**Input data**
--------------------
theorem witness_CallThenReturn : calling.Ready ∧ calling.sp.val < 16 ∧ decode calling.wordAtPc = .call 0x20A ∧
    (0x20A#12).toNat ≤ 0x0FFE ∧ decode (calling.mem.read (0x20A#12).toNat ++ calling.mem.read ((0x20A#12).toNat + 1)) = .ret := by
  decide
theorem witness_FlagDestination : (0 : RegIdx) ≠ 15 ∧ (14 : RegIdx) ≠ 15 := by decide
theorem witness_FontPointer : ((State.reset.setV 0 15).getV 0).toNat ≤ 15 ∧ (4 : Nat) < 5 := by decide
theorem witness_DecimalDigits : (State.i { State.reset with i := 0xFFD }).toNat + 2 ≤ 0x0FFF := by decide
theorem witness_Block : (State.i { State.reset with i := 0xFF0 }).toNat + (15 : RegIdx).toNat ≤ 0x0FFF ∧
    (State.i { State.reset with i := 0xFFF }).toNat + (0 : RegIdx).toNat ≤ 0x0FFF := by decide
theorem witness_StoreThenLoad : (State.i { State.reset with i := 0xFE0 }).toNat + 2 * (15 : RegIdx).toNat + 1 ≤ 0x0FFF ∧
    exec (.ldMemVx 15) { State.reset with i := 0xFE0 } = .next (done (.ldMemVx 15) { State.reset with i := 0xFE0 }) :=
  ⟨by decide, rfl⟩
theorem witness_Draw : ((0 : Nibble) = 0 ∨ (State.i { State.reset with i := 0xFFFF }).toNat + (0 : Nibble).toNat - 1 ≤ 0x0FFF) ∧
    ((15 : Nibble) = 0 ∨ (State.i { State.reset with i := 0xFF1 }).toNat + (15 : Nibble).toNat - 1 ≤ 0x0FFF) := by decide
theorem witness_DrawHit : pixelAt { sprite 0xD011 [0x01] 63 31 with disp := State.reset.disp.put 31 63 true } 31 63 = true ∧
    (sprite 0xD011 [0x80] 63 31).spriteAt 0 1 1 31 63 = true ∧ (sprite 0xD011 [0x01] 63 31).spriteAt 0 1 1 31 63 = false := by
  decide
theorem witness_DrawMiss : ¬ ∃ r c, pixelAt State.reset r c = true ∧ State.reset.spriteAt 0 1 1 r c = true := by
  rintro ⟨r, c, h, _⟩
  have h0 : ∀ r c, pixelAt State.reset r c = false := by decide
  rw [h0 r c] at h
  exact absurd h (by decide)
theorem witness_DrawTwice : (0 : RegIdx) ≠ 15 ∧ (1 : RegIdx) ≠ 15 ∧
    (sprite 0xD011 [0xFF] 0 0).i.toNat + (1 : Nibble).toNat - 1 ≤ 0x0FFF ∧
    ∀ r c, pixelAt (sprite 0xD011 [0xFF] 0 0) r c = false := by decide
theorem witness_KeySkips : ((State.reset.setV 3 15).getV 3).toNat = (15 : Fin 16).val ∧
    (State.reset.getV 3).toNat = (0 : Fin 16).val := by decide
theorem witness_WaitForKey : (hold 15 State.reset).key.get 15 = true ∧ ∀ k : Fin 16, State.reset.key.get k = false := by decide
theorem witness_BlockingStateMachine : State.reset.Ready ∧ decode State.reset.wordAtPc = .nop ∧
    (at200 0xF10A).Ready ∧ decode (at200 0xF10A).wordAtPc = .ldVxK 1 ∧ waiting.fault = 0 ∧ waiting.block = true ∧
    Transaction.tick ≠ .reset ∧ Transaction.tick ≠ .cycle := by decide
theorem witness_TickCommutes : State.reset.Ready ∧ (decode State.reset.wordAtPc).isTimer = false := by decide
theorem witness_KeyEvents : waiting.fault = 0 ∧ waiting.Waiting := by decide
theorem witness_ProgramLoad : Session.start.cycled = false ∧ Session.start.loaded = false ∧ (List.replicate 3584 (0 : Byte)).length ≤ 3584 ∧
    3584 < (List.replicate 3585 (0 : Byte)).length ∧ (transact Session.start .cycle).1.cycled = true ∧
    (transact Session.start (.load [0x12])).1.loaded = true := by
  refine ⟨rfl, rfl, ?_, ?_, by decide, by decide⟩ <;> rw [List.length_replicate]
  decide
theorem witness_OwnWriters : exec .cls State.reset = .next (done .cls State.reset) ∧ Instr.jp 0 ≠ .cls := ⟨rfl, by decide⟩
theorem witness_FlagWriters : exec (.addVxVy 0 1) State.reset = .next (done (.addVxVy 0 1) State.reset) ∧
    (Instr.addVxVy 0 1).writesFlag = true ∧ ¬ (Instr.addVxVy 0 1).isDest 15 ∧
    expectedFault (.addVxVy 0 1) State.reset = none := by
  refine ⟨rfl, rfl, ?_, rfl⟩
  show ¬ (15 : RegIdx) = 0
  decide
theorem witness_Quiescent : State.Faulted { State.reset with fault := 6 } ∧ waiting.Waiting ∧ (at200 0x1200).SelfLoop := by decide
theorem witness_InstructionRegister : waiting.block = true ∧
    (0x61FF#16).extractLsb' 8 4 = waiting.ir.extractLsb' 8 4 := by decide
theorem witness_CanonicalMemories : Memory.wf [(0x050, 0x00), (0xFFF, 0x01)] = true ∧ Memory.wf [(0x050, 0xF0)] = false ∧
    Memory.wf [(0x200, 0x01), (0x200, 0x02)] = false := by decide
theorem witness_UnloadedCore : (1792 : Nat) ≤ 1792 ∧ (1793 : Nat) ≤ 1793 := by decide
--------------------
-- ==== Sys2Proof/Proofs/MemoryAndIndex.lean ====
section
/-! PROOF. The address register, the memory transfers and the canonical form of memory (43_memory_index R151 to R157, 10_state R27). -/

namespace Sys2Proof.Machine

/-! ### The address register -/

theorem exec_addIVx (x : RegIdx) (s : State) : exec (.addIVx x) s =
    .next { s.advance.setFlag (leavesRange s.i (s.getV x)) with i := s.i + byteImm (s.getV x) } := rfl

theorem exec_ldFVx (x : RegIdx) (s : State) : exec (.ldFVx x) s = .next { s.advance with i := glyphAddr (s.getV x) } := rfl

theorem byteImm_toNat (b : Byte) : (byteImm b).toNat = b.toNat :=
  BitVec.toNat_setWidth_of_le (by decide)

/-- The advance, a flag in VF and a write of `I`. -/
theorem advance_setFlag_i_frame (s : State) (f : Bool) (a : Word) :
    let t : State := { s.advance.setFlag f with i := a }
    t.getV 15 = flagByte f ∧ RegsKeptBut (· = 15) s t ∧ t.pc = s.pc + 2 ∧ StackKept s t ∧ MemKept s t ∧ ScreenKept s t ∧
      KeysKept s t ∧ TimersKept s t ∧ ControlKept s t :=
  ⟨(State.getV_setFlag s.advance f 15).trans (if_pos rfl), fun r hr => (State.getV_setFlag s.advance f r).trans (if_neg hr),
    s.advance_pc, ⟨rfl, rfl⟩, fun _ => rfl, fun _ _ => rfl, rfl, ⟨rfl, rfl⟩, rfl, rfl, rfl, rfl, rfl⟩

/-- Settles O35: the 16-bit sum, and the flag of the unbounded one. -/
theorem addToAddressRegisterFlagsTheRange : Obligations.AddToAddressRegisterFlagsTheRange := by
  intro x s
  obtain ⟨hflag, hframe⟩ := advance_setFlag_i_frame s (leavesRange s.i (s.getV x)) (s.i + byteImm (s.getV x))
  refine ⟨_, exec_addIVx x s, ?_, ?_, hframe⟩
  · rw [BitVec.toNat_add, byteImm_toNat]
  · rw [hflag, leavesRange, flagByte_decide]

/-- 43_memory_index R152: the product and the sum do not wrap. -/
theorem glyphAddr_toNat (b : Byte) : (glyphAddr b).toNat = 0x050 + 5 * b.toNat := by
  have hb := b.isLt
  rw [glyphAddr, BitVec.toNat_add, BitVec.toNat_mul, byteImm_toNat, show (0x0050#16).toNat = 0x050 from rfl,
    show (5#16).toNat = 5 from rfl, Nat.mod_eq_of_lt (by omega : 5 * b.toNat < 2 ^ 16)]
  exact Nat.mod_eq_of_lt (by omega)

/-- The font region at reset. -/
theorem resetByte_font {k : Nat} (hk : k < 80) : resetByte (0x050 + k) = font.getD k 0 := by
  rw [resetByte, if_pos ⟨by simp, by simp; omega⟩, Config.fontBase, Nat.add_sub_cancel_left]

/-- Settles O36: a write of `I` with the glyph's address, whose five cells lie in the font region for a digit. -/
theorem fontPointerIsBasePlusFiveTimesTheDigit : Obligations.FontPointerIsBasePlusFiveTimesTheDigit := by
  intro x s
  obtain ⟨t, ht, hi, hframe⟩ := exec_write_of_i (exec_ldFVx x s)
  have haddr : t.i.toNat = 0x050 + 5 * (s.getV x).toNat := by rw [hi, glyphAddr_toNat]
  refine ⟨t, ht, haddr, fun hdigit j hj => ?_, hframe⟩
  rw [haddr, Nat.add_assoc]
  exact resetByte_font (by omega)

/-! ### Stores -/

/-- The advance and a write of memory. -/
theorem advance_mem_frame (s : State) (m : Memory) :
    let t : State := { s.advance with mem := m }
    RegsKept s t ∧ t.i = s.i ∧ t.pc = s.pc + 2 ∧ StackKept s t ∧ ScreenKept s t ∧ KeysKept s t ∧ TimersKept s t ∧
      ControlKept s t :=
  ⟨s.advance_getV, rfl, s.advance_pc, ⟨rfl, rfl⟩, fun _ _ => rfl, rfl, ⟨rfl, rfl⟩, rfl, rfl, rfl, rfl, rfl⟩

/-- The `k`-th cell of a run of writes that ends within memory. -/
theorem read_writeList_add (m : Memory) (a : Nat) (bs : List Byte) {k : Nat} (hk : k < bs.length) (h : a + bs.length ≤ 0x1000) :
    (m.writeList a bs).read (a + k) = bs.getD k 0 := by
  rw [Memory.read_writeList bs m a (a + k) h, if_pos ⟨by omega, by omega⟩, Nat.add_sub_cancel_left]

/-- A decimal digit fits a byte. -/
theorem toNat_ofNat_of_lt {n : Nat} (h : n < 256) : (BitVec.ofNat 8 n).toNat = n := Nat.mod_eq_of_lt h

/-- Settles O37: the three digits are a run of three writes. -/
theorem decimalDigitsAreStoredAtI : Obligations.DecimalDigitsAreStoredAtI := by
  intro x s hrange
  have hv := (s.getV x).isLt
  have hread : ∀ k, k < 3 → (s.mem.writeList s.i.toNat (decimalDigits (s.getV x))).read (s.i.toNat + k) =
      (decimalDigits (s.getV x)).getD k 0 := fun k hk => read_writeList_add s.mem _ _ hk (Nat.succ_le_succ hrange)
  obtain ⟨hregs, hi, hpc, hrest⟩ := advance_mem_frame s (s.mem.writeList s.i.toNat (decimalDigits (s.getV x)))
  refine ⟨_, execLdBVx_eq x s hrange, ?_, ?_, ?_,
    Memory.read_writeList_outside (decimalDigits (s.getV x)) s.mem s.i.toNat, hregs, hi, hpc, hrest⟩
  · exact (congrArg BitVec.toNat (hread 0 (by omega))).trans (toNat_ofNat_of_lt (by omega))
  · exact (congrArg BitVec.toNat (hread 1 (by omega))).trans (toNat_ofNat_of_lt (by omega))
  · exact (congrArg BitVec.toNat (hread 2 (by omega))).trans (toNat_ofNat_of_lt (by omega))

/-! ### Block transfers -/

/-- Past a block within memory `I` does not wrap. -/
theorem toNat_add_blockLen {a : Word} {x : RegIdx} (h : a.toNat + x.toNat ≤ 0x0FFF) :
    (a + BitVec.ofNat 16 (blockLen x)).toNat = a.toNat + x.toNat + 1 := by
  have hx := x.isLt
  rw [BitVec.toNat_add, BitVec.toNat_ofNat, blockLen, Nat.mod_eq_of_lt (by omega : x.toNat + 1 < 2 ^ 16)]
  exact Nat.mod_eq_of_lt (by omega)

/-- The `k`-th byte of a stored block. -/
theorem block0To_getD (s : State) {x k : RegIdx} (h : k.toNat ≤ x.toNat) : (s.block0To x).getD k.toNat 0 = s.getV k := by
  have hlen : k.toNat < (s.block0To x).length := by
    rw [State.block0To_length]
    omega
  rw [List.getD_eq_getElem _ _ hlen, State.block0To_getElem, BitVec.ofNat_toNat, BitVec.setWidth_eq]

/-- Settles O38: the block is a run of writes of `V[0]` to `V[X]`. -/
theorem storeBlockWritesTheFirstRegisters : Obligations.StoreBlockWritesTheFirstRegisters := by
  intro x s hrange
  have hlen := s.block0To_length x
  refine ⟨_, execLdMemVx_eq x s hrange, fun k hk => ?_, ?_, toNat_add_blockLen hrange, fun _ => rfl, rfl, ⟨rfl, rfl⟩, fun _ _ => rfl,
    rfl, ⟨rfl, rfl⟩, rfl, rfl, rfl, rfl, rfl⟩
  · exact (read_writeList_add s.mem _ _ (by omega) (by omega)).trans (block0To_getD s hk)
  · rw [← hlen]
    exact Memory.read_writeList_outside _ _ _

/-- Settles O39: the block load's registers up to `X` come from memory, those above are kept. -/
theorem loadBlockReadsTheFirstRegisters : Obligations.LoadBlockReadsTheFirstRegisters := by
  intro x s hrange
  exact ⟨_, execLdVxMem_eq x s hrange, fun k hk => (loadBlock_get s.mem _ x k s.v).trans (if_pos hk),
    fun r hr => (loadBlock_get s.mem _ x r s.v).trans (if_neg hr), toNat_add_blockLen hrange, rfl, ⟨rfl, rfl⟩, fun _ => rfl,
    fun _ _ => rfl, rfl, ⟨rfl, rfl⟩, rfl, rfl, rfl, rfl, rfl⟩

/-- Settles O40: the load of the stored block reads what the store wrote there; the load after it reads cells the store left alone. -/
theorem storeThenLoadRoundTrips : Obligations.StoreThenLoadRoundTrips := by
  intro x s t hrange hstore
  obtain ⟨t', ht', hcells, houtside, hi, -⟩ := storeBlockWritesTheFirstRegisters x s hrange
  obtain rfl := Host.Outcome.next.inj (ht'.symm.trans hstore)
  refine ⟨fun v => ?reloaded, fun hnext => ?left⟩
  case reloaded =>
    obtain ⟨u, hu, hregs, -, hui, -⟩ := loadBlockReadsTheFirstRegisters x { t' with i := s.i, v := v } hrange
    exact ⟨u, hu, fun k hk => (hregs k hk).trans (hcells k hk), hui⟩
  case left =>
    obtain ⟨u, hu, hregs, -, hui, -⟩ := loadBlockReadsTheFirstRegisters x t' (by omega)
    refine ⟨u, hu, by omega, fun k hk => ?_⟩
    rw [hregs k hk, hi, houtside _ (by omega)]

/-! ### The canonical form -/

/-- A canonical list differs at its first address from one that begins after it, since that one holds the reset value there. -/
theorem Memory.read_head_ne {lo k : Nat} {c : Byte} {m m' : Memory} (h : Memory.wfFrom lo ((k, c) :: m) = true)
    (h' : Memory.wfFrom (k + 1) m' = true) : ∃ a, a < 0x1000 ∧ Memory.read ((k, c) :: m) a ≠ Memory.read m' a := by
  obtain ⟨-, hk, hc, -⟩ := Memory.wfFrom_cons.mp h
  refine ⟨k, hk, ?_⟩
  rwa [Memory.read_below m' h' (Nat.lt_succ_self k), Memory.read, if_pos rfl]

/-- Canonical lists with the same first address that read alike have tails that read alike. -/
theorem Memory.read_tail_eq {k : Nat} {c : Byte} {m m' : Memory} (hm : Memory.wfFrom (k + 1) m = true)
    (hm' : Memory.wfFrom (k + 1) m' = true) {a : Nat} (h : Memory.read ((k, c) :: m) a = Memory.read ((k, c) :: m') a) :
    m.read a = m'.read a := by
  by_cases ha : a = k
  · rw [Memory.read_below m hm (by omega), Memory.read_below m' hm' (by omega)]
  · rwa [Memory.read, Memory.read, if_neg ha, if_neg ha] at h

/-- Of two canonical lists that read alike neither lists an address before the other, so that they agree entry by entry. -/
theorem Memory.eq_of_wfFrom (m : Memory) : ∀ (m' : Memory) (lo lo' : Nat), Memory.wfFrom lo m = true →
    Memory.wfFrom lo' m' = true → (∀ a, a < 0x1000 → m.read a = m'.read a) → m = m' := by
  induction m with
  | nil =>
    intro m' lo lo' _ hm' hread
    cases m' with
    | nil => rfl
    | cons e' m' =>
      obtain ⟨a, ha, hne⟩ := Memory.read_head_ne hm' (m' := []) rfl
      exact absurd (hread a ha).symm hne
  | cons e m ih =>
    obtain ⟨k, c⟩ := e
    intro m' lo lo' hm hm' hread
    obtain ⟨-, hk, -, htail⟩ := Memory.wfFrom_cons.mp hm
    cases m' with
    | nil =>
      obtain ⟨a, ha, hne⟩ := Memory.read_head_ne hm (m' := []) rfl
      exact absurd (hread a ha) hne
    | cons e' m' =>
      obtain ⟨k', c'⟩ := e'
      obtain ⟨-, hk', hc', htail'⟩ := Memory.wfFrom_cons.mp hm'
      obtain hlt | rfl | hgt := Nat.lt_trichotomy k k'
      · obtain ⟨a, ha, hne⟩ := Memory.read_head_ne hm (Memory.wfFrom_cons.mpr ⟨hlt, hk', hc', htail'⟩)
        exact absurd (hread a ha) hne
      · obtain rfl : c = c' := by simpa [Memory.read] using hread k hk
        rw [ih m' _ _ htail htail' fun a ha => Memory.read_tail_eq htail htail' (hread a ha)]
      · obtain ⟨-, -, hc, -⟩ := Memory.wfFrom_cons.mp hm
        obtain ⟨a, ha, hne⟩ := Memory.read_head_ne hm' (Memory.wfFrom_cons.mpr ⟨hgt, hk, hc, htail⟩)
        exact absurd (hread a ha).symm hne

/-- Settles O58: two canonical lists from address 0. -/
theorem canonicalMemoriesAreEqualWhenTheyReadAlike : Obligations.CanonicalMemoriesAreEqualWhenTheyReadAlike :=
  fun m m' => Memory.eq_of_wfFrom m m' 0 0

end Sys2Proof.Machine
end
--------------------
**What is being asked**
A single number is the whole answer: how many lines in the data above hold the string "hrest".

**Response to this exercise**
2